Passive heating following the prematch warm-up in soccer: examining the time-course of changes in muscle temperature and contractile function

The effect of muscle warm-up on voluntary and evoked force-time parameters: A systematic review and meta-analysis with meta-regression

BACKGROUND

While muscle contractility increases with muscle temperature, there is no consensus on the best warm-up protocol to use before resistance training or sports exercise due to the range of possible warm-up and testing combinations available. Therefore, the objective of the current study was to determine the effects of different warm-up types (active, exercise-based vs. passive) on muscle function tested using different activation methods (voluntary vs. evoked) and performance test criteria (maximum force vs. rate-dependent contractile properties), with consideration of warm-up task specificity (specific vs. non-specific), temperature measurement method (muscle vs. skin), baseline temperatures, and subject-specific variables (training status and sex).

METHODS

A systematic search was conducted in PubMed/MEDLINE, Scopus, Web of Science, Cochrane, Embase, and ProQuest.
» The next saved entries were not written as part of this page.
/-- The failure of R180 that keeps a port from bytes, if any (R229, R270): a packet that is stored is written, and one that is
combined reads its local operand. -/
def ingressFault (s : State) (pn tenant va : Nat) (k : SctPacket) : Option OpFault :=
  let n := k.payload.length
  mergeFault (if k.kind = 3 then none else runFault s pn tenant va n 0 .write)
    (if k.kind ≥ 2 then runFault s pn tenant va n 0 .read else none)

/-- Stores, or forwards, packets of a window in order (R342), or says why one cannot be: an operand holds poison, or NEXT is out
of reach. -/
def storePackets (s : State) (pn asid : Nat) (e : List DWord) : List SctPacket → Except Nat State
  | [] => .ok s
  | k :: ks =>
    let va := winBase e + k.roff.toNat
    let s := if k.kind ≥ 2 then (pieces 128 va k.payload.length).foldl (fun s l => llcNow s pn asid l) s else s
    match ingressBytes s (partOf s pn) asid va k with
    | none => .error cRelUe
    | some bs =>
      if k.kind = 3 then
        match nextFault s (partOf s pn) k with
        | some c => .error c
        | none => storePackets (forwardPacket s pn k bs) pn asid e ks
      else storePackets (ingressWrite s pn asid va bs) pn asid e ks

/-- A DATA packet to a receive window (R240, R243, R341, R342). A FINAL chunk makes this rank COMPLETE also where it is sent on
(notes/assumptions/62.md). -/
def takeWindow (s : State) (pn : Nat) (k : SctPacket) : Taken :=
  let p := partOf s pn
  let e := windowEntry s p (k.qp.toNat % 4096)
  let t := winTenant e
  let va := winBase e + k.roff.toNat
  if !(e.getD 0 0).getLsbD 63 || decide (k.roff.toNat + k.payload.length > winLen e) then .refused s cPerm
  else
    let s := prepRange s pn none t (if k.kind = 3 then .read else .write) va k.payload.length
    let p := partOf s pn
    let key := inKey k
    let broken := (streamIn p key).broken && !k.first
    match asidFor p t va, ingressFault s pn t va k with
    | none, _ => .refused s cPage
    | _, some f => .refused s f.2.1
    | some asid, none =>
      let lines := pieces 128 va k.payload.length
      if (broken && k.final) || lines.any (fun l => (peerOf s p asid (128 * l)).isSome) then .refused s cPerm
      else if (decide (k.kind ≥ 2) && decide (slotsHeld p key ≥ 512)) || lines.any (ingressHeld s p pn key asid) then .busy s
      else if k.final && !k.last then
        .done (modIn (recallLines s pn (lines.map (fun l => (asid, l)))) pn key (fun i => { i with
          held := i.held ++ ([⟨k, asid, lines⟩] : List HeldPacket) }))
      else
        let all := if k.final then (streamIn p key).held.map (·.pkt) ++ [k] else [k]
        match storePackets s pn asid e all with
        | .error c => .refused s c
        | .ok s =>
          let s := if k.final then
              modTree (modIn s pn key (fun i => { i with held := [] })) pn k.tree (fun a => { a with complete := true })
            else s
          .done (bumpWindow s pn e k broken)

/-- Before a peer's access to a line of ASID 0, a line that no slice holds or fetches is translated (R292, R318, R346), and a lost home
is reported (R378). -/
def prepLine0 (s : State) (pn : Nat) (k : Acc) (line : Nat) : State :=
  let s := reportRun s pn none (128 * line) 1
  if (lineKept (partOf s pn) 0 line).isSome then s else prepPage s pn none 0 0 k (line / 32)

/-- A store to a line of this partition from a peer (R346); a Troy page refuses it as ingress (R270). -/
def takePeerStore (s : State) (pn : Nat) (k : SctPacket) : Taken :=
  let va := k.roff.toNat
  if k.kind != 0 || k.payload.length != 128 || !k.first || !k.last || va % 128 != 0 || decide (va ≥ 2 ^ 57) then .refused s cPerm
  else
    let s := prepLine0 s pn .write (va / 128)
    let p := partOf s pn
    match lineCause s p 0 0 (va / 128) .write with
    | some c => .refused s (if c.2 = cTroyStore then cTroyEngine else cPerm)
    | none =>
    if (peerOf s p 0 va).isSome then .refused s cPerm
    else if ingressHeld s p pn (inKey k) 0 (va / 128) then .busy s
    else .done (ingressWrite s pn 0 va k.payload)

/-- A DATA packet whose turn has come (R244, R341). Packets of a tree that is aborted here are dropped, and acknowledged
(notes/assumptions/43.md). -/
def takeData (s : State) (pn : Nat) (k : SctPacket) : Taken :=
  if decide (k.qp.toNat ≥ 4096) || decide (k.kind > 3) || (decide (k.kind ≥ 2) && (k.op == 3 || k.etype == 3)) then
    .refused s cPerm
  else if k.qp.toNat = 0xFFF then takePeerStore s pn k
  else if k.kind ≠ 0 ∧ (treeOf (partOf s pn) k.tree).aborted then .done s
  else takeWindow s pn k

/-- Whether a packet comes from a sender that may send (R344): a peer that is not fenced, or this rank itself, whose packets to
itself come off its own port (R23). -/
def fromPeer (s : State) (p : Partition) (k : SctPacket) : Bool :=
  if k.src = ownRank p then p.wire.any (· == k) else isPeer s p k.src && !peerFenced s p k.src

/-- Whether a DATA packet's LEN is one that R340 gives. -/
def lenOk (k : SctPacket) : Bool :=
  k.type != .data || (decide (16 ≤ k.payload.length) && decide (k.payload.length ≤ 8192) && k.payload.length % 16 == 0)

/-- A received packet, if its sender may send (R340, R344): one of another version or length is dropped, and one of another sender
is dropped and counted. -/
def receive (s : State) (pn : Nat) (k : SctPacket) (f : State → State) : State :=
  if k.ver ≠ 1 ∨ ¬ lenOk k then s
  else if fromPeer s (partOf s pn) k then
    f (if k.src = ownRank (partOf s pn) then modPart s pn (fun p => { p with wire := p.wire.erase k }) else s)
  else modPart s pn (fun p => setReg p .netRxdrop 0 (tv (satAdd (reg p .netRxdrop).toNat 1 (2 ^ 48 - 1))))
Random-effects meta-analyses and meta-regressions were used to compute the effect sizes (ES) and 95 % confidence intervals (95 %CI) to examine the effects of warm-up type, activation method, performance criterion, subject characteristics, and study design on temperature-related performance enhancement.

RESULTS

The search yielded 1272 articles, of which 33 met the inclusion criteria (n = 921). Increasing temperature positively affected both voluntary (3.7 % ± 1.8 %/°C, ES = 0.28 (95 %CI: 0.14, 0.41)) and evoked (3.2 % ± 1.5 %/°C, ES = 0.65 (95 %CI: 0.29, 1.00)) rate-dependent contractile properties (dynamic, fast-velocity force production, and rate of force development (RFD)) but not maximum force production (voluntary: -0.2 % ± 0.9 %/°C, ES = 0.08 (95 %CI: -0.05, 0.22); evoked: -0.1 % ± 0.8 %/°C, ES = -0.20 (95 %CI: -0.50, 0.10)). Active warm-up did not induce greater enhancements in rate-dependent contractile properties (p = 0.284), maximum force production (p = 0.723), or overall function (pooled, p = 0.093) than passive warm-up. Meta-regressions did not reveal a significant effect of study design, temperature measurement method, warm-up task specificity, training status, or sex on the effect of increasing temperature (p > 0.05).

CONCLUSION

Increasing muscle temperature significantly enhances rate-dependent contractile function (RFD and muscle power) but not maximum force in both evoked and voluntary contractions. In contrast to expectation, no effects of warm-up modality (active vs. passive) or temperature measurement method (muscle vs. skin) were detected, although insufficient data prevented robust sub-group analyses.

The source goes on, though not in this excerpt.